Herne the HunterHerne the Hunter is an antlered ghost, associated with Windsor Forest and Great Park in the English county of Berkshire. 

The first recorded mention of Herne appears in William Shakespeare’s play, The Merry Wives of Windsor and little else was written about him until the 16th century.

Shakespeare describes Herne as “a spirit” and “sometime a keeper…in Windsor forest” who is seen to “walk round an oak, with great ragg’d horns” at midnight during winter-time.

Samuel Ireland (chief victim of the Ireland Shakespeare forgeries by his son William Henry Ireland; who purported to have found lost manuscripts of the playwright) expanded on the story as follows. “The story of this Herne, who was keeper in the forest in the time of Elizabeth, reads thus: That having committed some great offence, for which he feared to lose his situation and fall into disgrace, he was induced to hang himself on this tree.” Ireland suggests that the unholy method of his death gave cause to his unquiet spirit to haunt the forest.

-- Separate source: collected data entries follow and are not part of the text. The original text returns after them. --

-- ==== Sys2Proof/Laws/Memory.lean ====
section
/-! SUPPORT. The laws of BUF: a read after a write, the bytes a write leaves alone, and the canonical
form that every memory operation keeps (20_memory.md R75, R80). -/

namespace Sys2Proof.Machine

/-! ### The canonical form -/

theorem Memory.wfFrom_mono {lo lo' : Nat} (h : lo' ≤ lo) :
    ∀ {m : Memory}, Memory.wfFrom lo m = true → Memory.wfFrom lo' m = true
  | [], _ => rfl
  | (k, b) :: rest, hm => by
    simp only [Memory.wfFrom, Bool.and_eq_true, decide_eq_true_eq] at hm ⊢
    exact ⟨⟨by omega, hm.1.2⟩, hm.2⟩

/-- An address below every listed one reads as unlisted. -/
theorem Memory.read_of_wfFrom {lo a : Nat} (ha : a < lo) :
    ∀ {m : Memory}, Memory.wfFrom lo m = true → m.read a = Config.unlistedByte
  | [], _ => rfl
  | (k, b) :: rest, hm => by
    simp only [Memory.wfFrom, Bool.and_eq_true, decide_eq_true_eq] at hm
    have hk : k ≠ a := by omega
    simp only [Memory.read, hk, if_false]
    exact Memory.read_of_wfFrom (by omega) hm.2

theorem Memory.wfFrom_write {lo a : Nat} (ha : lo ≤ a) (v : Byte) :
    ∀ {m : Memory}, Memory.wfFrom lo m = true → Memory.wfFrom lo (m.write a v) = true
  | [], _ => by
    by_cases hv : v = Config.unlistedByte <;> simp [Memory.write, Memory.wfFrom, hv, ha]
  | (k, b) :: rest, hm => by
    have hm' := hm
    simp only [Memory.wfFrom, Bool.and_eq_true, decide_eq_true_eq] at hm'
    obtain ⟨⟨hlo, hb⟩, hrest⟩ := hm'
    rcases Nat.lt_trichotomy a k with h | h | h
    · by_cases hv : v = Config.unlistedByte
      · simpa [Memory.write, h, hv] using hm
      · simp only [Memory.write, h, if_true, hv, if_false, Memory.wfFrom, Bool.and_eq_true,
          decide_eq_true_eq, bne_iff_ne, ne_eq, not_false_eq_true, and_true]
        exact ⟨ha, ⟨by omega, by simpa using hb⟩, hrest⟩
    · subst h
      by_cases hv : v = Config.unlistedByte
      · simp only [Memory.write, Nat.lt_irrefl, if_false, if_true, hv]
        exact Memory.wfFrom_mono (by omega) hrest
      · simp only [Memory.write, Nat.lt_irrefl, if_false, if_true, hv, Memory.wfFrom,
          Bool.and_eq_true, decide_eq_true_eq, bne_iff_ne, ne_eq, not_false_eq_true, and_true]
        exact ⟨ha, hrest⟩
    · have h1 : ¬ a < k := by omega
      have h2 : a ≠ k := by omega
      simp only [Memory.write, h1, h2, if_false, Memory.wfFrom, Bool.and_eq_true,
        decide_eq_true_eq]
      exact ⟨⟨hlo, hb⟩, Memory.wfFrom_write (by omega) v hrest⟩

/-- One byte written keeps the canonical form. -/
theorem Memory.wf_write {m : Memory} (a : Nat) (v : Byte) (hm : m.wf = true) :
    (m.write a v).wf = true := Memory.wfFrom_write (Nat.zero_le a) v hm

/-- A byte string written keeps the canonical form. -/
theorem Memory.wf_writeBytes (bs : List Byte) :
    ∀ {m : Memory} (a : Nat), m.wf = true → (m.writeBytes a bs).wf = true := by
  induction bs with
  | nil => intro m a hm; exact hm
  | cons b rest ih => intro m a hm; exact ih (a + 1) (Memory.wf_write a b hm)

/-! ### Addresses below BUF_SIZE -/

theorem Memory.below_write {size a : Nat} (ha : a < size) (v : Byte) :
    ∀ {m : Memory}, m.below size = true → (m.write a v).below size = true
  | [], _ => by
    by_cases hv : v = Config.unlistedByte <;> simp [Memory.write, Memory.below, hv, ha]
  | (k, b) :: rest, hm => by
    have hm' := hm
    simp only [Memory.below, List.all_cons, Bool.and_eq_true, decide_eq_true_eq] at hm'
    have ih := Memory.below_write ha v (m := rest) hm'.2
    unfold Memory.write
    simp only [Memory.below] at *
    split_ifs <;> simp_all <;> first | exact hm'.2 | exact ih

theorem Memory.below_writeBytes {size : Nat} (bs : List Byte) :
    ∀ {m : Memory} (a : Nat), (bs = [] ∨ a + bs.length ≤ size) → m.below size = true →
      (m.writeBytes a bs).below size = true := by
  induction bs with
  | nil => intro m a _ hm; exact hm
  | cons b rest ih =>
    intro m a h hm
    simp only [List.length_cons, reduceCtorEq, false_or] at h
    exact ih (a + 1) (Or.inr (by omega)) (Memory.below_write (by omega) b hm)

/-! ### Read after write -/

/-- A write leaves every other byte alone. -/
theorem Memory.read_write_other {a b : Nat} (h : b ≠ a) (v : Byte) :
    ∀ m : Memory, (m.write a v).read b = m.read b
  | [] => by
    by_cases hv : v = Config.unlistedByte <;> simp [Memory.write, Memory.read, hv, Ne.symm h]
  | (k, x) :: rest => by
    have ih := Memory.read_write_other h v rest
    unfold Memory.write
    split_ifs with h1 h2 h3 h4
    · rfl
    · simp [Memory.read, Ne.symm h]
    · subst h3; simp [Memory.read, Ne.symm h]
    · subst h3; simp [Memory.read, Ne.symm h]
    · simp only [Memory.read, ih]

theorem Memory.read_write_same_from {lo a : Nat} (v : Byte) :
    ∀ {m : Memory}, Memory.wfFrom lo m = true → (m.write a v).read a = v
  | [], _ => by
    by_cases hv : v = Config.unlistedByte <;> simp [Memory.write, Memory.read, hv]
  | (k, x) :: rest, hm => by
    have hm' := hm
    simp only [Memory.wfFrom, Bool.and_eq_true, decide_eq_true_eq] at hm'
    have ih := Memory.read_write_same_from (a := a) v hm'.2
    unfold Memory.write
    split_ifs with h1 h2 h3 h4
    · rw [h2]
      exact Memory.read_of_wfFrom (lo := k) h1
        (by simp only [Memory.wfFrom, Bool.and_eq_true, decide_eq_true_eq]
            exact ⟨⟨Nat.le_refl k, hm'.1.2⟩, hm'.2⟩)
    · simp [Memory.read]
    · rw [h4]; exact Memory.read_of_wfFrom (lo := k + 1) (by omega) hm'.2
    · simp [Memory.read]
    · have : k ≠ a := fun e => h3 e.symm
      simp only [Memory.read, this, if_false, ih]

/-- A read after a write to the same place gives the byte written. -/
theorem Memory.read_write_same {m : Memory} (a : Nat) (v : Byte) (hm : m.wf = true) :
    (m.write a v).read a = v := Memory.read_write_same_from v hm

/-- A byte string written leaves every byte outside it alone. -/
theorem Memory.read_writeBytes_other (bs : List Byte) :
    ∀ (m : Memory) (a b : Nat), b < a ∨ a + bs.length ≤ b →
      (m.writeBytes a bs).read b = m.read b := by
  induction bs with
  | nil => intro m a b _; rfl
  | cons x rest ih =>
    intro m a b h
    simp only [List.length_cons] at h
    rw [Memory.writeBytes, ih _ _ _ (by omega), Memory.read_write_other (by omega)]

/-- The byte written at place t of a byte string. -/
theorem Memory.read_writeBytes_same (bs : List Byte) :
    ∀ (m : Memory) (a t : Nat), m.wf = true → (ht : t < bs.length) →
      (m.writeBytes a bs).read (a + t) = bs[t] := by
  induction bs with
  | nil => intro m a t _ ht; exact absurd ht (by simp)
  | cons x rest ih =>
    intro m a t hm ht
    cases t with
    | zero =>
      rw [Memory.writeBytes, Memory.read_writeBytes_other _ _ _ _ (by omega)]
      exact Memory.read_write_same a x hm
    | succ t =>
      have := ih (m.write a x) (a + 1) t (Memory.wf_write a x hm) (by simpa using ht)
      simpa [Memory.writeBytes, Nat.add_assoc, Nat.add_comm 1] using this

@[simp] theorem Memory.length_readBytes (m : Memory) (a n : Nat) : (m.readBytes a n).length = n := by
  simp [Memory.readBytes]

/-- MemRead after MemWrite of the same region gives the string written. -/
theorem Memory.readBytes_writeBytes {m : Memory} (a : Nat) (bs : List Byte) (hm : m.wf = true) :
    (m.writeBytes a bs).readBytes a bs.length = bs := by
  apply List.ext_getElem (by simp)
  intro t h1 h2
  simp only [Memory.readBytes, List.getElem_map, List.getElem_range]
  exact Memory.read_writeBytes_same bs m a t hm h2

/-! ### General registers -/

theorem Regs.read_write_same (g : Regs) (r : Reg) (v : Word) : (g.write r v).read r = v := by
  simp [Regs.read, Regs.write]

theorem Regs.read_write_other (g : Regs) {r q : Reg} (v : Word) (h : q ≠ r) :
    (g.write r v).read q = g.read q := by
  have : (r : Nat) ≠ q := fun e => h (Fin.ext e.symm)
  simp [Regs.read, Regs.write, this]

/-- A register that no write of the list names keeps its value. -/
theorem Regs.read_writeAll_other (ws : List (Reg × Word)) :
    ∀ (g : Regs) (q : Reg), q ∉ ws.map (·.1) → (g.writeAll ws).read q = g.read q := by
  induction ws with
  | nil => intro g q _; rfl
  | cons w rest ih =>
    intro g q h
    simp only [List.map_cons, List.mem_cons, not_or] at h
    have := ih (g.write w.1 w.2) q h.2
    simpa [Regs.writeAll, Regs.read_write_other g w.2 h.1] using this

end Sys2Proof.Machine
end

The hauntings have been reported in Windsor Forest (covering all of East Berkshire and parts of south Buckinghamshire, northeast Hampshire and northwest Surry) and specifically the Great Park. Some hauntings report he appears antlered beneath the tree on which he was hanged, known as “Herne’s Oak”, others claim to see him riding his horse, accompanied by other wild huntsmen and the captured souls of those he encounters on his journey. He is described as having a phosphorescent glow and is accompanied by a horned owl, demon hounds and other creatures of the forest.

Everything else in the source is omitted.